Con el segundo conjunto de comparaciones exploramos las diferencias entre los tres tipos de marcadores dentro de cada grupo. En cuanto al grupo de secundaria, los resultados indican una proporción significativamente mayor de conjunciones que de marcadores parentéticos (t = 7,28, p < 0,001) y marcadores léxicos (t = 15,73, p < 0,001); a su vez, la proporción de parentéticos también es significativamente mayor que la de léxicos (t = 6,51, p < 0,001). Dentro del grupo UNI, la proporción de conjunciones también es significativamente mayor que la de marcadores léxicos (t = 9,06, p < 0,001), como ocurre en el grupo de secundaria. En cambio, el uso de marcadores parentéticos resulta significativamente superior al de conjunciones (t = 3,03, p = 0,003) y al de marcadores léxicos (t = 13,54, p < 0,001). En el (Gráfico 1) se ilustra el comportamiento del conjunto de datos de los tipos de marcadores según su forma por grupo.

Fuente: Elaboración propia.

Gráfico 1 Uso de marcadores según forma entre los grupos secundaria y universidad. 
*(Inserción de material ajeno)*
-- ==== Sys2Proof/Machine/Loader.lean ====
section
/-! DEFINITION. The loader (R189–R209): the byte format, staging, the sections of a bitstream, checks and failure, and how a load
starts and ends. -/

namespace Sys2Proof.Machine

/-! ### Bytes -/

/-- A little-endian number (R4, R189). -/
def leNat : List (BitVec 8) → Nat
  | [] => 0
  | b :: t => b.toNat + 256 * leNat t

/-- A byte string as a number, the first byte most significant (the order of FIPS 180-4 and SP 800-38D). -/
def beNat (l : List (BitVec 8)) : Nat := l.foldl (fun n b => 256 * n + b.toNat) 0

/-- The bytes of a number, least significant first. -/
def bytesOf : Nat → Nat → List (BitVec 8)
  | 0, _ => []
  | n + 1, v => BitVec.ofNat 8 v :: bytesOf n (v / 256)

/-- A list cut into pieces of `k`, `n` of them. -/
def pieces {α : Type} (k : Nat) : Nat → List α → List (List α)
  | 0, _ => []
  | n + 1, l => l.take k :: pieces k n (l.drop k)

/-- The little-endian numbers of `k` bytes each in a byte string. -/
def numbers (k : Nat) (l : List (BitVec 8)) : List Nat := (pieces k (l.length / k) l).map leNat

/-! ### Staging (R201) -/

/-- A staged byte. -/
def stagedByte (m : SMap (Option Word)) (i : Nat) : Option (BitVec 8) :=
  (SMap.get none m (i / 4)).map (fun w => bitsAt w (8 * (i % 4)) 8)

/-- `n` staged bytes from `a`, where all of them are staged. -/
def stagedBytes (m : SMap (Option Word)) (a : Nat) : Nat → Option (List (BitVec 8))
  | 0 => some []
  | n + 1 => match stagedByte m a, stagedBytes m (a + 1) n with
    | some b, some t => some (b :: t)
    | _, _ => none

/-- Words staged from offset `a`, a multiple of 4. -/
def stageWords (m : SMap (Option Word)) (a : Nat) : List Word → SMap (Option Word)
  | [] => m
  | w :: t => stageWords (SMap.set none m (a / 4) (some w)) (a + 4) t

/-- The window of staging: 6 MiB (R201). -/
def windowBytes : Nat := 0x600000

/-- Bytes that arrive are staged in hub SRAM, in a window of 6 MiB that goes with the processing point (R201): byte offset o of the bitstream at
byte o mod 6 MiB. -/
def stageIn (s : State) (a : Nat) (ws : List Word) : State :=
  let sram := ws.zipIdx.foldl (fun m x => Mem.write m ((a + 4 * x.2) % windowBytes) 4 x.1.toNat) s.sram
  { s with sram := sram, load := { s.load with stage := stageWords s.load.stage a ws } }

/-- The end of the staged bytes that are contiguous from offset `a`. -/
def contiguous (m : SMap (Option Word)) : Nat → Nat → Nat
  | 0, a => a
  | n + 1, a => if (SMap.get none m (a / 4)).isSome then contiguous m n (a + 4) else a

def Loader.end_ (x : Loader) : Nat := contiguous x.stage x.stage.length 0
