/-- The load succeeds: SETTINGS, the partition table's jobs, the schedule checks, the counts, DONE (R203, R208). `p` is the offset of the
signature payload. -/
def finishLoad (s : State) (p : Nat) : State :=
  let s := noteVerified s p
  let s := if s.load.path = 1 then s.setF F.CFG_GROUND_STAT_RESULT 0 else s
  let s := foldS s.load.settings s (fun s r => applySetting s r.1 r.2.1 r.2.2)
  let s := { s with gpio := { s.gpio with held := false } }
  let s := clearSlots (countSpares (writeBanks (foldS allRegions s finishRegion)))
  let s := foldS allRegions s (fun s rg =>
    if (s.jobOf rg).isSome ∧ (s.rgn rg).configured then runChecks s rg else s)
  let id := headerField s 0x18 8
  let s := (s.setReg R.CFG_BSID_LO (BitVec.ofNat 32 id)).setReg R.CFG_BSID_HI (BitVec.ofNat 32 (id / 2 ^ 32))
  let s := (s.bump F.CFG_LOADS_OK 1).setF F.CFG_STATUS_STATE 3
  let s := { s with load := {} }
  doneReleased s

/-- FINISHING_END (R203): the signature is verified, and the load ends. A ground whose signature fails gives way to the other copy of its
slot (R215). -/
def execFinishingEnd (s : State) : Host.Outcome State Fault Refusal :=
  .next (
    if s.load.kind ≠ .full ∨ s.cfgState ≠ 2 then s
    else
      let p := s.load.point - 200
      match signatureFlaw s p with
      | some c =>
        let n := s.f F.CFG_STATUS_SLOT
        if s.load.path = 1 ∧ ¬ s.load.fallback ∧ (s.copy n (!s.load.copy)).valid then loadCopy s n (!s.load.copy) true
        else failLoad s c 0 0 (p - 32)
      | none => finishLoad s p)

/-- LOAD_TIMEOUT (R204). -/
def execLoadTimeout (s : State) : Host.Outcome State Fault Refusal :=
  .next (
    if s.load.kind = .full ∧ s.cfgState = 1 ∧ s.f F.CFG_CTRL_LOAD_TIMEOUT ≠ 0 then failLoad s 14 0 0 s.load.point else s)

/-- ABORT (R204). -/
def execAbort (s : State) : Host.Outcome State Fault Refusal := .next (abandonLoad s)

/-- DONE_HIGH (R208). -/
def execDoneHigh (s : State) : Host.Outcome State Fault Refusal := .next (if s.cfgState = 3 then enterUser s else s)

/-- START_CMD (R211): the fields of the register are written, and GO issues the START. -/
def execStartCmd (v : Word) (s : State) : Host.Outcome State Fault Refusal :=
  let s := s.setReg R.CFG_START_CMD (v &&& 0x1FF)
  .next (
    if ¬ v.getLsbD 9 then s
    else
      let tick := if v.getLsbD 8 then s.get48 R.CFG_START_TICK_LO R.CFG_START_TICK_HI else startLead s
      issueStart s tick (bitsAt v 0 6) (v.getLsbD 6) (v.getLsbD 7))

end Sys2Proof.Machine
end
En el segundo análisis se aborda el estudio de los marcadores a partir de la función que cumplen en la construcción del texto. Se computó la proporción de los tres tipos de marcadores según su función (proposicionales, estructurales, modales) sobre el total de marcadores para cada texto. En la (Tabla 3) se muestran las medidas de centralidad y dispersión de estos marcadores para los grupos de ESO y UNI.

Tabla 3 Distribución de la proporción de marcadores según su función. Secundaria y universidad (media y DT). 

Fuente: Elaboración propia.

Los marcadores proposicionales son los más frecuentes en los textos de los dos grupos, seguidos de los modales, que ayudan al autor del texto a posicionarse dentro del escrito. Por último, los marcadores estructurales, que organizan la información en el nivel interoracional, son los que presentan una menor frecuencia en ambos grupos.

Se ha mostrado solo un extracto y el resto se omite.